> [Action item]
All that is needed is every line of the listing below that has "hstarted".

....

/-- All that an operation can do, for every instruction: it completes, by elementary writes or as sbrk (R116, R117). -/
theorem exec_cases (i : Instr) (s : State) :
    ∃ t, exec i s = .next t ∧
      (ReflTransGen StateWrite s t ∨ ∃ rD rA, i = .sbrk rD rA ∧ t = s.sbrkWith Config.sbrkOomPolicy rD rA) := by
  cases i with
  | sbrk rD rA => exact ⟨_, rfl, .inr ⟨rD, rA, rfl, rfl⟩⟩
  | fallthrough => exact ⟨_, rfl, .inl .refl⟩
  | trap | ecalli => exact ⟨_, rfl, .inl (.single (.raise _))⟩
  | jump | branchEqImm | branchNeImm | branchLtUImm | branchLeUImm | branchGeUImm | branchGtUImm | branchLtSImm
  | branchLeSImm | branchGeSImm | branchGtSImm | branchEq | branchNe | branchLtU | branchLtS | branchGeU | branchGeS =>
    exact ⟨_, rfl, .inl (branch_writes s _ _)⟩
  | jumpInd => exact ⟨_, rfl, .inl (djump_writes s _)⟩
  | loadImmJump rA immX => exact ⟨_, rfl, .inl (.head (.setReg rA immX) (branch_writes _ _ _))⟩
  | loadImmJumpInd rA rB immX => exact ⟨_, rfl, .inl (.head (.setReg rA immX) (djump_writes _ _))⟩
  | loadU8 | loadI8 | loadU16 | loadI16 | loadU32 | loadI32 | loadU64 | loadIndU8 | loadIndI8 | loadIndU16 | loadIndI16
  | loadIndU32 | loadIndI32 | loadIndU64 => exact ⟨_, rfl, .inl (load_writes s _ _ _ _)⟩
  | storeU8 | storeU16 | storeU32 | storeU64 | storeIndU8 | storeIndU16 | storeIndU32 | storeIndU64 | storeImmU8
  | storeImmU16 | storeImmU32 | storeImmU64 | storeImmIndU8 | storeImmIndU16 | storeImmIndU32 | storeImmIndU64 =>
    exact ⟨_, rfl, .inl (store_writes s _ _ _)⟩
  | cmovIz | cmovNz | cmovIzImm | cmovNzImm => exact ⟨_, rfl, .inl (condMove_writes s _ _ _)⟩
  | _ => exact ⟨_, rfl, .inl (.single (.setReg _ _))⟩

/-! ### What no instruction writes -/

/-- The program image, the basic-block set and ENDHEAP are the same (R45, R48, R49). -/
def SameSetup (s t : State) : Prop := SameProgram s t ∧ t.mem.endHeap = s.mem.endHeap

theorem SameSetup.refl (s : State) : SameSetup s s := ⟨⟨rfl, rfl⟩, rfl⟩

theorem SameSetup.trans {s t u : State} (h : SameSetup s t) (h' : SameSetup t u) : SameSetup s u := by
  obtain ⟨⟨hprog, hblocks⟩, hend⟩ := h
  obtain ⟨⟨hprog', hblocks'⟩, hend'⟩ := h'
  exact ⟨⟨hprog'.trans hprog, hblocks'.trans hblocks⟩, hend'.trans hend⟩

theorem sameSetup_of_write {s t : State} (h : StateWrite s t) : SameSetup s t := by
  cases h with
  | setReg | setRegFree | raise | jumpTo => exact .refl s
  | writeBytes a bs =>
    obtain ⟨-, -, -, hend⟩ := writeBytes_layout s.mem a bs
    exact ⟨⟨rfl, rfl⟩, hend⟩

theorem sameSetup_of_writes {s t : State} (h : ReflTransGen StateWrite s t) : SameSetup s t := by
  induction h with
  | refl => exact .refl s
  | tail _ hw ih => exact ih.trans (sameSetup_of_write hw)

theorem growHeap_endHeap {m m' : Memory} {len prev : Nat} (h : m.growHeap len = some (prev, m')) :
    m'.endHeap = m.endHeap := by
  simp only [Memory.growHeap] at h
  split at h
  · exact absurd h (by simp)
  · split at h <;> cases h <;> rfl

theorem sbrkWith_sameSetup (s : State) (p : SbrkOomPolicy) (rD rA : Reg) : SameSetup s (s.sbrkWith p rD rA) := by
  rcases sbrkWith_cases s p rD rA with ⟨prev, m, -, hgrow, h⟩ | ⟨-, h | h⟩ <;> rw [h]
  · exact ⟨⟨rfl, rfl⟩, growHeap_endHeap hgrow⟩
  · exact .refl s
  · exact .refl s

theorem exec_sameSetup {i : Instr} {s t : State} (h : exec i s = .next t) : SameSetup s t := by
  obtain ⟨u, hu, heffect⟩ := exec_cases i s
  obtain rfl : u = t := Host.Outcome.next.inj (hu.symm.trans h)
  rcases heffect with hw | ⟨rD, rA, -, rfl⟩
  · exact sameSetup_of_writes hw
  · exact sbrkWith_sameSetup s _ rD rA

theorem commit_sameSetup (s : State) (l : Nat) : SameSetup s (s.commit l) := by
  simp [SameSetup, SameProgram]

/-- The start of a step and the gas check write none of it; an instruction and its commit keep it. -/
theorem step_sameSetup {s t : State} (h : step s = .next t) : SameSetup s t := by
  rcases step_cases h with ⟨-, rfl⟩ | ⟨-, -, rfl⟩ | ⟨-, -, u, hexec, rfl⟩
  · exact .refl _
  · exact .refl _
  · have hstart : SameSetup s s.resume.chargeGas.1.clearResult := .refl _
    exact hstart.trans ((exec_sameSetup hexec).trans (commit_sameSetup u _))

end Sys2Proof.Machine
end

section
/-! PROOFS. The settled statements of 00_scope.md. -/

namespace Sys2Proof.Proofs

/-- Settles O2: the code is the encoding, the mask makes all of it one instruction, and decoding inverts encoding. -/
theorem wellFormedInstructionsAssemble : Obligations.WellFormedInstructionsAssemble := by
  intro i jumpTable hwf bs
  have hlen : bs.length ≤ 11 := encode_length_le 0#32 i
  have hargs : bs.length - 1 ≤ 24 := (Nat.sub_le _ _).trans (hlen.trans (by decide))
  have hfits : i.args.fits 4 4 0#32 = true := fits_of_wellFormed 0#32 hwf
  refine ⟨hlen.trans (by decide), decode_of_holds (le_refl 4) (le_refl 4) hfits ⟨fun k _ => ?_, ?_⟩⟩
  · simp [Program.codeByte, bs, encode, Config.maxImmBytes]
  · exact congrArg (· + 1) (skip_single rfl rfl hargs)

/-- Settles O3: no row changes the record that its shape's fields spell, and every such record is well formed. -/
theorem decodedInstructionsAreWellFormed : Obligations.DecodedInstructionsAreWellFormed := by
  intro p pc
  refine ⟨?_, skip_le p pc.toNat⟩
  rw [Instr.wellFormed, decode, args_read_opcodeMap]
  exact wellFormed_readArgs _ _ _ _

/-- Settles O52: neither the start of a step, nor any instruction, nor commit writes the program or ENDHEAP. -/
theorem programIsFixedBetweenResets : Obligations.ProgramIsFixedBetweenResets := by
  intro s t h
  obtain ⟨⟨hprog, hblocks⟩, hend⟩ := Machine.step_sameSetup h
  exact ⟨hprog, hblocks, hend⟩

end Sys2Proof.Proofs
end

section
/-! PROOFS. What every instruction and its commit keep: an induction over an instruction's writes, the driver state,
canonical memory, the result record, and what a step makes of pc, STATUS, EXIT_PARAM and GAS (10_state.md). -/

namespace Sys2Proof.Machine

/-! ### Induction over what an instruction writes -/

/-- What every elementary write keeps, and every growth of the heap, every instruction keeps (R116, R117). -/
theorem exec_induction {P : State → Prop} (hwrite : ∀ {u v : State}, StateWrite u v → P u → P v)
    (hgrow : ∀ {u : State} {len prev : Nat} {m : Memory}, u.mem.growHeap len = some (prev, m) → P u →
      P { u with mem := m })
    {i : Instr} {s t : State} (h : exec i s = .next t) (hs : P s) : P t := by
  obtain ⟨u, hu, heffect⟩ := exec_cases i s
  obtain rfl : u = t := Host.Outcome.next.inj (hu.symm.trans h)
  rcases heffect with hwrites | ⟨rD, rA, -, rfl⟩
  · clear hu h
    induction hwrites with
    | refl => exact hs
    | tail _ hw ih => exact hwrite hw ih
  · rcases sbrkWith_cases s Config.sbrkOomPolicy rD rA with ⟨prev, m, -, hm, heq⟩ | ⟨-, heq | heq⟩ <;> rw [heq]
    · exact hwrite (.setReg rD _) (hgrow hm hs)
    · exact hwrite (.setReg rD _) hs
    · exact hwrite (.raise _) hs

theorem SameDriver.refl (s : State) : SameDriver s s := ⟨rfl, rfl, rfl, rfl, rfl⟩

theorem SameDriver.trans {s t u : State} (h : SameDriver s t) (h' : SameDriver t u) : SameDriver s u := by
  obtain ⟨hpc, hgas, hstatus, hparam, hstarted⟩ := h
  obtain ⟨hpc', hgas', hstatus', hparam', hstarted'⟩ := h'
  exact ⟨hpc'.trans hpc, hgas'.trans hgas, hstatus'.trans hstatus, hparam'.trans hparam, hstarted'.trans hstarted⟩

theorem sameDriver_of_write {s t : State} (h : StateWrite s t) : SameDriver s t := by
  cases h <;> exact .refl s

/-- No operation writes pc, GAS, STATUS or EXIT_PARAM (R117). -/
theorem exec_sameDriver {i : Instr} {s t : State} (h : exec i s = .next t) : SameDriver s t :=
  exec_induction (P := SameDriver s) (fun hw hu => hu.trans (sameDriver_of_write hw))
    (fun _ hu => hu.trans (.refl _)) h (.refl s)

theorem write_keeps_memWf {s t : State} (h : StateWrite s t) (hs : s.mem.wf) : t.mem.wf := by
  cases h with
  | setReg | setRegFree | raise | jumpTo => exact hs
  | writeBytes a bs hw => exact writeBytes_wf hs hw

theorem exec_keeps_memWf {i : Instr} {s t : State} (h : exec i s = .next t) (hs : s.mem.wf) : t.mem.wf :=
  exec_induction (P := fun u => u.mem.wf) write_keeps_memWf (fun hm hu => growHeap_wf hu hm) h hs

/-- The record holds at most one outcome, and a target in it is a basic-block start (R112, R120). -/
def State.RecordWf (s : State) : Prop :=
  resultWf s.result ∧ ∀ a, s.result.nextPc = some a → s.isBlockStart a = true

theorem recordWf_clearResult (s : State) : s.clearResult.RecordWf :=
  ⟨.inl rfl, fun _ h => absurd h (by simp [OpResult.empty])⟩

theorem write_keeps_recordWf {s t : State} (h : StateWrite s t) (hs : s.RecordWf) : t.RecordWf := by
  cases h with
  | setReg | setRegFree | writeBytes => exact hs
  | raise k => exact ⟨.inr rfl, fun _ h => absurd h (by simp)⟩
  | jumpTo a hblock =>
    refine ⟨.inl rfl, fun b h => ?_⟩
    obtain rfl : a = b := Option.some.inj h
    exact hblock

theorem exec_keeps_recordWf {i : Instr} {s t : State} (h : exec i s = .next t) (hs : s.RecordWf) : t.RecordWf :=
  exec_induction (P := State.RecordWf) write_keeps_recordWf (fun _ hu => hu) h hs

/-! ### The gas check -/

/-- Every opcode costs one unit, and an underflow leaves 0 (R15, R297). -/
theorem gasSub_gasCost (gas : Word) (op : Byte) : (gasSub gas (Config.gasCost op)).1.toNat = gas.toNat - 1 ∧
    ((gasSub gas (Config.gasCost op)).2 = true ↔ gas.toNat = 0) := by
  have hcost : (Config.gasCost op).toNat = 1 := rfl
  rcases gasSub_cases gas (Config.gasCost op) with ⟨hlt, h⟩ | ⟨hle, h⟩ <;> rw [h]
  · simp only [BitVec.toNat_ofNat, true_iff]
    omega
  · simp only [BitVec.toNat_sub_of_le hle, hcost, Bool.false_eq_true, false_iff, true_and]
    omega

@[simp] theorem chargeGas_pc (s : State) : s.chargeGas.1.pc = s.pc := rfl
@[simp] theorem chargeGas_status (s : State) : s.chargeGas.1.status = s.status := rfl
@[simp] theorem chargeGas_exitParam (s : State) : s.chargeGas.1.exitParam = s.exitParam := rfl
@[simp] theorem chargeGas_mem (s : State) : s.chargeGas.1.mem = s.mem := rfl
@[simp] theorem chargeGas_prog (s : State) : s.chargeGas.1.prog = s.prog := rfl
@[simp] theorem chargeGas_blocks (s : State) : s.chargeGas.1.blocks = s.blocks := rfl
@[simp] theorem chargeGas_result (s : State) : s.chargeGas.1.result = s.result := rfl
@[simp] theorem chargeGas_started (s : State) : s.chargeGas.1.started = s.started := rfl

@[simp] theorem chargeGas_gas (s : State) : s.chargeGas.1.gas.toNat = s.gas.toNat - 1 :=
  (gasSub_gasCost s.gas s.fetchOpcode).1

@[simp] theorem chargeGas_underflow (s : State) : s.chargeGas.2 = true ↔ s.gas.toNat = 0 :=
  (gasSub_gasCost s.gas s.fetchOpcode).2

/-! ### Commit -/

/-- All that a commit can do, by the record: an exception is taken, a target becomes pc, or pc goes to NEXT (R113). -/
theorem commit_cases (s : State) (l : Nat) :
    (∃ k, s.result.kind = some k ∧ s.commit l = s.takeExit l k) ∨
      (∃ a, s.result.nextPc = some a ∧ s.commit l = { s with pc := a, status := .ok, exitParam := none }) ∨
      (s.result.nextPc = none ∧ s.commit l = { s with pc := s.nextPc l, status := .ok, exitParam := none }) := by
  unfold State.commit
  rcases s.result.kind with _ | k
  · rcases s.result.nextPc with _ | a
    · exact .inr (.inr ⟨rfl, rfl⟩)
    · exact .inr (.inl ⟨a, rfl, rfl⟩)
  · exact .inl ⟨k, rfl, rfl⟩

theorem commit_status_ne_oog (s : State) (l : Nat) : (s.commit l).status ≠ .oog := by
  rcases commit_cases s l with ⟨k, -, h⟩ | ⟨a, -, h⟩ | ⟨-, h⟩ <;> rw [h]
  · cases k <;> simp [State.takeExit]
  · simp
  · simp

/-- Only a memory fault is charged again at commit; it is what leaves PANIC with an exit parameter (R113, R298). -/
theorem commit_gas (s : State) (l : Nat) :
    ((s.commit l).exitParam = none ∨ (s.commit l).status = .host → (s.commit l).gas = s.gas) ∧
      ((s.commit l).status = .panic → (s.commit l).exitParam ≠ none →
        (s.commit l).gas.toNat = s.gas.toNat - 1) := by
  rcases commit_cases s l with ⟨k, -, h⟩ | ⟨a, -, h⟩ | ⟨-, h⟩ <;> rw [h]
  · cases k with
    | fault a => simpa [State.takeExit] using (gasSub_gasCost s.gas Config.trapOpcode).1
    | halt | panic | host => simp [State.takeExit]
  · simp
  · simp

....

> [Solved exercise]
  obtain ⟨hpc, hgas, hstatus, hparam, hstarted⟩ := h
  obtain ⟨hpc', hgas', hstatus', hparam', hstarted'⟩ := h'
  exact ⟨hpc'.trans hpc, hgas'.trans hgas, hstatus'.trans hstatus, hparam'.trans hparam, hstarted'.trans hstarted⟩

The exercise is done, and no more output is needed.